━━━━━ STORED DATA ━━━━━

-- ==== Sys2Proof/Machine/Request.lean ====
section
/-! DEFINITION. System and debugger requests (21 R317 to R319, 23 R347 to R350). -/

namespace Sys2Proof.Machine

/-! ### The frame of a request -/

/-- A request as the driver performs it: the next state and DETAIL, or a status. The first argument is the mailbox. -/
abbrev Perform := Nat → Taken → Request → State → Except Nat (State × W64)

/-- Require a condition, else a status. -/
def require (b : Bool) (code : Nat) : Except Nat Unit := if b then .ok () else .error code

/-- The code that a call asks for; a malformed record or an unknown code falls to EXTEND's row, which refuses it. -/
def requestCode (r : Request) : Nat := if r.ok ∧ 1 ≤ r.code ∧ r.code ≤ 13 then r.code else 1

/-- A row of the request table: when the next call of a mailbox is this request, take it, perform it, answer it. A refused request changes nothing (21 R317). -/
def requestOp (code : Nat) (f : Perform) (m : BitVec 6) (s : State) : Res :=
  .next (match s.nextCall m.toNat with
    | none => s
    | some t =>
      if t.r.op ≠ 4 then s
      else
        let q := s.requestRec t.b.asid t.r.addr
        if requestCode q ≠ code then s
        else
          let s := takeCall m.toNat s
          let out := if t.r.ok ∧ q.ok ∧ q.code = code then f m.toNat t q s else .error BAD_OBJECT
          match out with
          | .ok (s', detail) => answer m.toNat t (Status.call 0 0 detail) s'
          | .error e => answer m.toNat t (Status.call e 0 0) s)

/-- Operands that a request does not use are zero (log 60). -/
def unused (xs : List Nat) : Bool := xs.all (fun x => x == 0)

/-! ### Holds -/

/-- Change every gang of a launch, on cores and in saved contexts. -/
def updGangs (launch : Nat) (f : Workgroup → Gang → Gang) (s : State) : State :=
  let up := fun (w : Workgroup) => if w.launch = launch then w.mapGangs (fun _ g => f w g) else w
  let s := (s.cores.filterMap (fun e => if e.2.wg.isSome then some e.1 else none)).foldl (fun s c => s.updWg c up) s
  { s with saved := SMap.mapV none (fun _ o => o.map (fun x => { x with wg := up x.wg })) s.saved }

/-- The offset at which a stopped gang resumes with all ones: behind a BKPT, else at TRAPPC (21 R318, 23 R367). -/
def Gang.resumeAt (g : Gang) (c : Cause) : Option Nat :=
  if c = .breakpoint ∧ !g.trapa.getLsbD 17 then some (g.trappc.toNat + 1) else none

/-- A stopped gang resumes: its event's split at an offset, or where it stands. -/
def Gang.resume (g : Gang) (off : Option Nat) : Gang :=
  match g.dbgStop with
  | none => g
  | some (c, i) =>
    let g' := { g with dbgStop := none }
    match g.splits[i]?, off.orElse (fun _ => g.resumeAt c) with
    | some sp, some k => g'.setSplit i { sp.sent sp.slices sp.lanes k with stopped := sp.stopped }
    | _, _ => g'

/-- The hold of a launch ends: its stopped gangs resume where they stand, and nothing of it is armed (21 R318). -/
def detach (launch : Nat) (s : State) : State :=
  (updGangs launch (fun _ g => { g.resume none with stopReq := none }) s).updLaunch launch (fun l => { l with hold := none, armed := [] })

/-- A debugger has access to a launch only in the states of 25 R383: the holds that the state no longer allows end. -/
def dropHolds (s : State) : State :=
  (s.launches.filterMap (fun e => match e.2 with
    | some l => if l.hold.isSome && s.security == .locked && !s.tenantDebugOf l.tenant then some e.1 else none
    | none => none)).foldl (fun s n => detach n s) s

/-- A mailbox's binding is in TENANT_DEBUG no longer: holds and permits follow. -/
def endDebug (m : Nat) (s : State) : State :=
  if (SMap.get none s.tenantDebug m).isNone then s
  else permitAll (dropHolds { s with tenantDebug := SMap.set none s.tenantDebug m none })

/-! ### Requests of system software -/

/-- Bytes of a measurement register, lowest first, and back. -/
def bytes512 (x : BitVec 512) : List Byte := leBytes 64 x.toNat

/-- Extend a measurement register (25 R380). -/
def extendM (n : Nat) (d : BitVec 512) (s : State) : State :=
  let x := shake256 (bytes512 (SMap.get 0 s.meas n) ++ bytes512 d)
  { s with meas := SMap.set 0 s.meas n (BitVec.ofNat 512 (numOf x)) }

def doExtend : Perform := fun m t q s => do
  require (decide (4 ≤ q.arg0 ∧ q.arg0 ≤ 7) && unused [q.arg1, q.arg3] && reachable s t.b.asid (BitVec.ofNat 64 q.arg2) 64) BAD_OBJECT
  require (m == 63) SECURITY
  pure (extendM q.arg0 (BitVec.ofNat 512 (numOf (readVa s t.b.asid (BitVec.ofNat 64 q.arg2) 64))) s, 0)

/-- EXTEND. -/
def execExtend (m : BitVec 6) (s : State) : Res := requestOp 1 doExtend m s

def doSetage : Perform := fun m _ q s => do
  require (decide (q.arg0 ≤ 5 ∧ 1 ≤ q.arg1 ∧ q.arg1 ≤ 65535) && unused [q.arg2, q.arg3]) BAD_OBJECT
  require (m == 63) SECURITY
  pure ({ s with age := SMap.set 500 s.age q.arg0 q.arg1 }, 0)

/-- SETAGE. -/
def execSetage (m : BitVec 6) (s : State) : Res := requestOp 2 doSetage m s

/-- The frames themselves are looked at only for a mailbox that may ask. -/
def doPooladd : Perform := fun m t q s => do
  require (decide (q.arg0 < 4 ∧ 1 ≤ q.arg1 ∧ q.arg1 ≤ 65536) && unused [q.arg3]) BAD_OBJECT
  require (m == 63) SECURITY
  require (reachable s t.b.asid (BitVec.ofNat 64 q.arg2) (8 * q.arg1)) BAD_OBJECT
  let fs := (List.range q.arg1).map (fun i => numOf (readVa s t.b.asid (BitVec.ofNat 64 (q.arg2 + 8 * i)) 8) * 65536)
  require (fs.all (fun f => s.frameNew f && frameDie f == q.arg0) && decide fs.Nodup) BAD_OBJECT
  let pool := SMap.get [] s.pool q.arg0 ++ fs
  pure ({ s with pool := SMap.set [] s.pool q.arg0 pool }, BitVec.ofNat 64 pool.length)

/-- POOLADD. -/
def execPooladd (m : BitVec 6) (s : State) : Res := requestOp 3 doPooladd m s

/-- A region's reserve raised by `n` pages on each die, from the pools (15 R240). -/
def raiseReserve (i : Nat) (r : Region) (n : Nat) (s : State) : State :=
  let free := (List.range 4).foldl (fun m d => SMap.set [] m d (SMap.get [] m d ++ (SMap.get [] s.pool d).take n)) r.free
  let pool := (List.range 4).foldl (fun m d => SMap.set [] m d ((SMap.get [] m d).drop n)) s.pool
  { s with pool := pool, regions := SMap.set none s.regions i (some { r with reserve := r.reserve + n, free := free }) }

/-- A region's reserve lowered by `n` pages on each die: free reserve pages return to the pools. -/
def lowerReserve (i : Nat) (r : Region) (n : Nat) (s : State) : State :=
  let pool := (List.range 4).foldl (fun m d => SMap.set [] m d (SMap.get [] m d ++ (r.freeOn d).take n)) s.pool
  let free := (List.range 4).foldl (fun m d => SMap.set [] m d ((SMap.get [] m d).drop n)) r.free
  { s with pool := pool, regions := SMap.set none s.regions i (some { r with reserve := r.reserve - n, free := free }) }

━━━━━

Type out the entries once more, precisely.

TASK SOLUTION —
-- ==== Sys2Proof/Machine/Request.lean ====
section
/-! DEFINITION. System and debugger requests (21 R317 to R319, 23 R347 to R350). -/

namespace Sys2Proof.Machine

/-! ### The frame of a request -/

/-- A request as the driver performs it: the next state and DETAIL, or a status. The first argument is the mailbox. -/
abbrev Perform := Nat → Taken → Request → State → Except Nat (State × W64)

/-- Require a condition, else a status. -/
def require (b : Bool) (code : Nat) : Except Nat Unit := if b then .ok () else .error code

/-- The code that a call asks for; a malformed record or an unknown code falls to EXTEND's row, which refuses it. -/
def requestCode (r : Request) : Nat := if r.ok ∧ 1 ≤ r.code ∧ r.code ≤ 13 then r.code else 1

/-- A row of the request table: when the next call of a mailbox is this request, take it, perform it, answer it. A refused request changes nothing (21 R317). -/
def requestOp (code : Nat) (f : Perform) (m : BitVec 6) (s : State) : Res :=
  .next (match s.nextCall m.toNat with
    | none => s
    | some t =>
      if t.r.op ≠ 4 then s
      else
        let q := s.requestRec t.b.asid t.r.addr
        if requestCode q ≠ code then s
        else
          let s := takeCall m.toNat s
          let out := if t.r.ok ∧ q.ok ∧ q.code = code then f m.toNat t q s else .error BAD_OBJECT
          match out with
          | .ok (s', detail) => answer m.toNat t (Status.call 0 0 detail) s'
          | .error e => answer m.toNat t (Status.call e 0 0) s)

/-- Operands that a request does not use are zero (log 60). -/
def unused (xs : List Nat) : Bool := xs.all (fun x => x == 0)

/-! ### Holds -/

/-- Change every gang of a launch, on cores and in saved contexts. -/
def updGangs (launch : Nat) (f : Workgroup → Gang → Gang) (s : State) : State :=
  let up := fun (w : Workgroup) => if w.launch = launch then w.mapGangs (fun _ g => f w g) else w
  let s := (s.cores.filterMap (fun e => if e.2.wg.isSome then some e.1 else none)).foldl (fun s c => s.updWg c up) s
  { s with saved := SMap.mapV none (fun _ o => o.map (fun x => { x with wg := up x.wg })) s.saved }

/-- The offset at which a stopped gang resumes with all ones: behind a BKPT, else at TRAPPC (21 R318, 23 R367). -/
def Gang.resumeAt (g : Gang) (c : Cause) : Option Nat :=
  if c = .breakpoint ∧ !g.trapa.getLsbD 17 then some (g.trappc.toNat + 1) else none

/-- A stopped gang resumes: its event's split at an offset, or where it stands. -/
def Gang.resume (g : Gang) (off : Option Nat) : Gang :=
  match g.dbgStop with
  | none => g
  | some (c, i) =>
    let g' := { g with dbgStop := none }
    match g.splits[i]?, off.orElse (fun _ => g.resumeAt c) with
    | some sp, some k => g'.setSplit i { sp.sent sp.slices sp.lanes k with stopped := sp.stopped }
    | _, _ => g'

/-- The hold of a launch ends: its stopped gangs resume where they stand, and nothing of it is armed (21 R318). -/
def detach (launch : Nat) (s : State) : State :=
  (updGangs launch (fun _ g => { g.resume none with stopReq := none }) s).updLaunch launch (fun l => { l with hold := none, armed := [] })

/-- A debugger has access to a launch only in the states of 25 R383: the holds that the state no longer allows end. -/
def dropHolds (s : State) : State :=
  (s.launches.filterMap (fun e => match e.2 with
    | some l => if l.hold.isSome && s.security == .locked && !s.tenantDebugOf l.tenant then some e.1 else none
    | none => none)).foldl (fun s n => detach n s) s

/-- A mailbox's binding is in TENANT_DEBUG no longer: holds and permits follow. -/
def endDebug (m : Nat) (s : State) : State :=
  if (SMap.get none s.tenantDebug m).isNone then s
  else permitAll (dropHolds { s with tenantDebug := SMap.set none s.tenantDebug m none })

/-! ### Requests of system software -/

/-- Bytes of a measurement register, lowest first, and back. -/
def bytes512 (x : BitVec 512) : List Byte := leBytes 64 x.toNat

/-- Extend a measurement register (25 R380). -/
def extendM (n : Nat) (d : BitVec 512) (s : State) : State :=
  let x := shake256 (bytes512 (SMap.get 0 s.meas n) ++ bytes512 d)
  { s with meas := SMap.set 0 s.meas n (BitVec.ofNat 512 (numOf x)) }

def doExtend : Perform := fun m t q s => do
  require (decide (4 ≤ q.arg0 ∧ q.arg0 ≤ 7) && unused [q.arg1, q.arg3] && reachable s t.b.asid (BitVec.ofNat 64 q.arg2) 64) BAD_OBJECT
  require (m == 63) SECURITY
  pure (extendM q.arg0 (BitVec.ofNat 512 (numOf (readVa s t.b.asid (BitVec.ofNat 64 q.arg2) 64))) s, 0)

/-- EXTEND. -/
def execExtend (m : BitVec 6) (s : State) : Res := requestOp 1 doExtend m s

def doSetage : Perform := fun m _ q s => do
  require (decide (q.arg0 ≤ 5 ∧ 1 ≤ q.arg1 ∧ q.arg1 ≤ 65535) && unused [q.arg2, q.arg3]) BAD_OBJECT
  require (m == 63) SECURITY
  pure ({ s with age := SMap.set 500 s.age q.arg0 q.arg1 }, 0)

/-- SETAGE. -/
def execSetage (m : BitVec 6) (s : State) : Res := requestOp 2 doSetage m s

/-- The frames themselves are looked at only for a mailbox that may ask. -/
def doPooladd : Perform := fun m t q s => do
  require (decide (q.arg0 < 4 ∧ 1 ≤ q.arg1 ∧ q.arg1 ≤ 65536) && unused [q.arg3]) BAD_OBJECT
  require (m == 63) SECURITY
  require (reachable s t.b.asid (BitVec.ofNat 64 q.arg2) (8 * q.arg1)) BAD_OBJECT
  let fs := (List.range q.arg1).map (fun i => numOf (readVa s t.b.asid (BitVec.ofNat 64 (q.arg2 + 8 * i)) 8) * 65536)
  require (fs.all (fun f => s.frameNew f && frameDie f == q.arg0) && decide fs.Nodup) BAD_OBJECT
  let pool := SMap.get [] s.pool q.arg0 ++ fs
  pure ({ s with pool := SMap.set [] s.pool q.arg0 pool }, BitVec.ofNat 64 pool.length)

/-- POOLADD. -/
def execPooladd (m : BitVec 6) (s : State) : Res := requestOp 3 doPooladd m s

/-- A region's reserve raised by `n` pages on each die, from the pools (15 R240). -/
def raiseReserve (i : Nat) (r : Region) (n : Nat) (s : State) : State :=
  let free := (List.range 4).foldl (fun m d => SMap.set [] m d (SMap.get [] m d ++ (SMap.get [] s.pool d).take n)) r.free
  let pool := (List.range 4).foldl (fun m d => SMap.set [] m d ((SMap.get [] m d).drop n)) s.pool
  { s with pool := pool, regions := SMap.set none s.regions i (some { r with reserve := r.reserve + n, free := free }) }

/-- A region's reserve lowered by `n` pages on each die: free reserve pages return to the pools. -/
def lowerReserve (i : Nat) (r : Region) (n : Nat) (s : State) : State :=
  let pool := (List.range 4).foldl (fun m d => SMap.set [] m d (SMap.get [] m d ++ (r.freeOn d).take n)) s.pool
  let free := (List.range 4).foldl (fun m d => SMap.set [] m d ((SMap.get [] m d).drop n)) r.free
  { s with pool := pool, regions := SMap.set none s.regions i (some { r with reserve := r.reserve - n, free := free }) }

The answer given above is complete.